**DATA RECORDS:**
· · · · ·
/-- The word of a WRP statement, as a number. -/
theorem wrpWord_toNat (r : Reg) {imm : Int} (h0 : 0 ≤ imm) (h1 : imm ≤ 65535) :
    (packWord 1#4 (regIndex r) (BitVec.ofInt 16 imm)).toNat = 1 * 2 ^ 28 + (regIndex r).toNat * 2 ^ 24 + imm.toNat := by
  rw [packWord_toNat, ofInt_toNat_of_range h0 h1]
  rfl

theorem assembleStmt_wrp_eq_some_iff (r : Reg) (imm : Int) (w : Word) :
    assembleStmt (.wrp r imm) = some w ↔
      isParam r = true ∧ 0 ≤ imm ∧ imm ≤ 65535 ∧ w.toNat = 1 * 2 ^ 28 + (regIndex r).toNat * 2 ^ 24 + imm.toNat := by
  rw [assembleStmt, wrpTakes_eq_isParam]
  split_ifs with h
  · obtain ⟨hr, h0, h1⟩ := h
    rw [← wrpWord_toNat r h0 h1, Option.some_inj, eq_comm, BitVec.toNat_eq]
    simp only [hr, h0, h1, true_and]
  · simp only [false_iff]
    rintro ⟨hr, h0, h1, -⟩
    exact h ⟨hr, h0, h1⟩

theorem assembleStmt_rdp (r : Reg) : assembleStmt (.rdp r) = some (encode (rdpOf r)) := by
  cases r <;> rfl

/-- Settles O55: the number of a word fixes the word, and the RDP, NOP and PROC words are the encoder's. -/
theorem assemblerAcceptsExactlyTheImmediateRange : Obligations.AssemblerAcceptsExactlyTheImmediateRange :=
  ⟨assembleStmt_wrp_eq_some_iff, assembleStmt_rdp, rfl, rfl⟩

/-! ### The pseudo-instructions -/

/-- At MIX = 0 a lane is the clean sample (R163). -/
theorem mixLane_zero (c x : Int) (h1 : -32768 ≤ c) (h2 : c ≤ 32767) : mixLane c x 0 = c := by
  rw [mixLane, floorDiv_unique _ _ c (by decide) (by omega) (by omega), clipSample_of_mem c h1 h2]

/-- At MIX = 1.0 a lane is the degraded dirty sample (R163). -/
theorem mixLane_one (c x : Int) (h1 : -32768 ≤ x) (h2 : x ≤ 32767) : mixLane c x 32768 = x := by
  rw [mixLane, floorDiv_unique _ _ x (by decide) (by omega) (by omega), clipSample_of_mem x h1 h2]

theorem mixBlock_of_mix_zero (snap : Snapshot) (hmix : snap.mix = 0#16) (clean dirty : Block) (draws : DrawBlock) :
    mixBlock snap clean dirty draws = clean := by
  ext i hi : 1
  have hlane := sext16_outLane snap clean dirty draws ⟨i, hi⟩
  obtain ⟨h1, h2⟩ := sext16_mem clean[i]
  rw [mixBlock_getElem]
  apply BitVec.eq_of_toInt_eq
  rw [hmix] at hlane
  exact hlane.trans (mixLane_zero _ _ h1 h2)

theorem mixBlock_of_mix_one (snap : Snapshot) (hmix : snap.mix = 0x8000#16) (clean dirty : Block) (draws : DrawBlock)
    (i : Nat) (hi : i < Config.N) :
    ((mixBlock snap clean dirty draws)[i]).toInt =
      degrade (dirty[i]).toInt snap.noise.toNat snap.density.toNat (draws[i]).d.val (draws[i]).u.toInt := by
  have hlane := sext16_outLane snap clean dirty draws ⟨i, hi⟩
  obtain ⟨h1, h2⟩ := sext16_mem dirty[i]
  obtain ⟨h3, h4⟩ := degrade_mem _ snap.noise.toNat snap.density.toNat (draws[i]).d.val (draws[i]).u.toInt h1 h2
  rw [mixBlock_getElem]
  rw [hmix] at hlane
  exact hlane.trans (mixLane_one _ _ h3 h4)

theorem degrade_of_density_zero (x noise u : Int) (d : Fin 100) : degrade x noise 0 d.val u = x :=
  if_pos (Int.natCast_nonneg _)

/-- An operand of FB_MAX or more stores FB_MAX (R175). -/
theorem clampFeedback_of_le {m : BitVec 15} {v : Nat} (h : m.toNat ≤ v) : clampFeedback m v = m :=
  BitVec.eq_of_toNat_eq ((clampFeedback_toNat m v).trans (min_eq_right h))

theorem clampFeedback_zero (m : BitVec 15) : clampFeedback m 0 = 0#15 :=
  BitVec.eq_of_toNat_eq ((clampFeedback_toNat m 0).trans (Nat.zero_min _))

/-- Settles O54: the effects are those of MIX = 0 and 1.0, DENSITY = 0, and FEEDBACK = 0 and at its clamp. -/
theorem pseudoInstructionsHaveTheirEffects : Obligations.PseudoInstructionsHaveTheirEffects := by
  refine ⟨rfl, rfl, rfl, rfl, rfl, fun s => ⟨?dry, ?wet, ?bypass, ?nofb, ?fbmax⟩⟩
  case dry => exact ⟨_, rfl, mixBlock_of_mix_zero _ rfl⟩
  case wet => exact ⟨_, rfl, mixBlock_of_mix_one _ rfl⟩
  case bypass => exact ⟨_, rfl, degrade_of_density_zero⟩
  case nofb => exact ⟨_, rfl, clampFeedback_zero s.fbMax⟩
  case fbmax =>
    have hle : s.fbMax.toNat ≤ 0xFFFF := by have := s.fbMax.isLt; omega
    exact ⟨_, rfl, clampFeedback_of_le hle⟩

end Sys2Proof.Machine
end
· · · · ·
**WHAT TO WORK ON:**
In the listing above, find the line containing "rw [packWord_toNat, ofInt_toNat_of_range" and the line containing "(i : Nat) (hi". Output them and every line between, exactly, and nothing else.

**TASK RESPONSE:**
  rw [packWord_toNat, ofInt_toNat_of_range h0 h1]
  rfl

theorem assembleStmt_wrp_eq_some_iff (r : Reg) (imm : Int) (w : Word) :
    assembleStmt (.wrp r imm) = some w ↔
      isParam r = true ∧ 0 ≤ imm ∧ imm ≤ 65535 ∧ w.toNat = 1 * 2 ^ 28 + (regIndex r).toNat * 2 ^ 24 + imm.toNat := by
  rw [assembleStmt, wrpTakes_eq_isParam]
  split_ifs with h
  · obtain ⟨hr, h0, h1⟩ := h
    rw [← wrpWord_toNat r h0 h1, Option.some_inj, eq_comm, BitVec.toNat_eq]
    simp only [hr, h0, h1, true_and]
  · simp only [false_iff]
    rintro ⟨hr, h0, h1, -⟩
    exact h ⟨hr, h0, h1⟩

theorem assembleStmt_rdp (r : Reg) : assembleStmt (.rdp r) = some (encode (rdpOf r)) := by
  cases r <;> rfl

/-- Settles O55: the number of a word fixes the word, and the RDP, NOP and PROC words are the encoder's. -/
theorem assemblerAcceptsExactlyTheImmediateRange : Obligations.AssemblerAcceptsExactlyTheImmediateRange :=
  ⟨assembleStmt_wrp_eq_some_iff, assembleStmt_rdp, rfl, rfl⟩

/-! ### The pseudo-instructions -/

/-- At MIX = 0 a lane is the clean sample (R163). -/
theorem mixLane_zero (c x : Int) (h1 : -32768 ≤ c) (h2 : c ≤ 32767) : mixLane c x 0 = c := by
  rw [mixLane, floorDiv_unique _ _ c (by decide) (by omega) (by omega), clipSample_of_mem c h1 h2]

/-- At MIX = 1.0 a lane is the degraded dirty sample (R163). -/
theorem mixLane_one (c x : Int) (h1 : -32768 ≤ x) (h2 : x ≤ 32767) : mixLane c x 32768 = x := by
  rw [mixLane, floorDiv_unique _ _ x (by decide) (by omega) (by omega), clipSample_of_mem x h1 h2]

theorem mixBlock_of_mix_zero (snap : Snapshot) (hmix : snap.mix = 0#16) (clean dirty : Block) (draws : DrawBlock) :
    mixBlock snap clean dirty draws = clean := by
  ext i hi : 1
  have hlane := sext16_outLane snap clean dirty draws ⟨i, hi⟩
  obtain ⟨h1, h2⟩ := sext16_mem clean[i]
  rw [mixBlock_getElem]
  apply BitVec.eq_of_toInt_eq
  rw [hmix] at hlane
  exact hlane.trans (mixLane_zero _ _ h1 h2)

theorem mixBlock_of_mix_one (snap : Snapshot) (hmix : snap.mix = 0x8000#16) (clean dirty : Block) (draws : DrawBlock)
    (i : Nat) (hi : i < Config.N) :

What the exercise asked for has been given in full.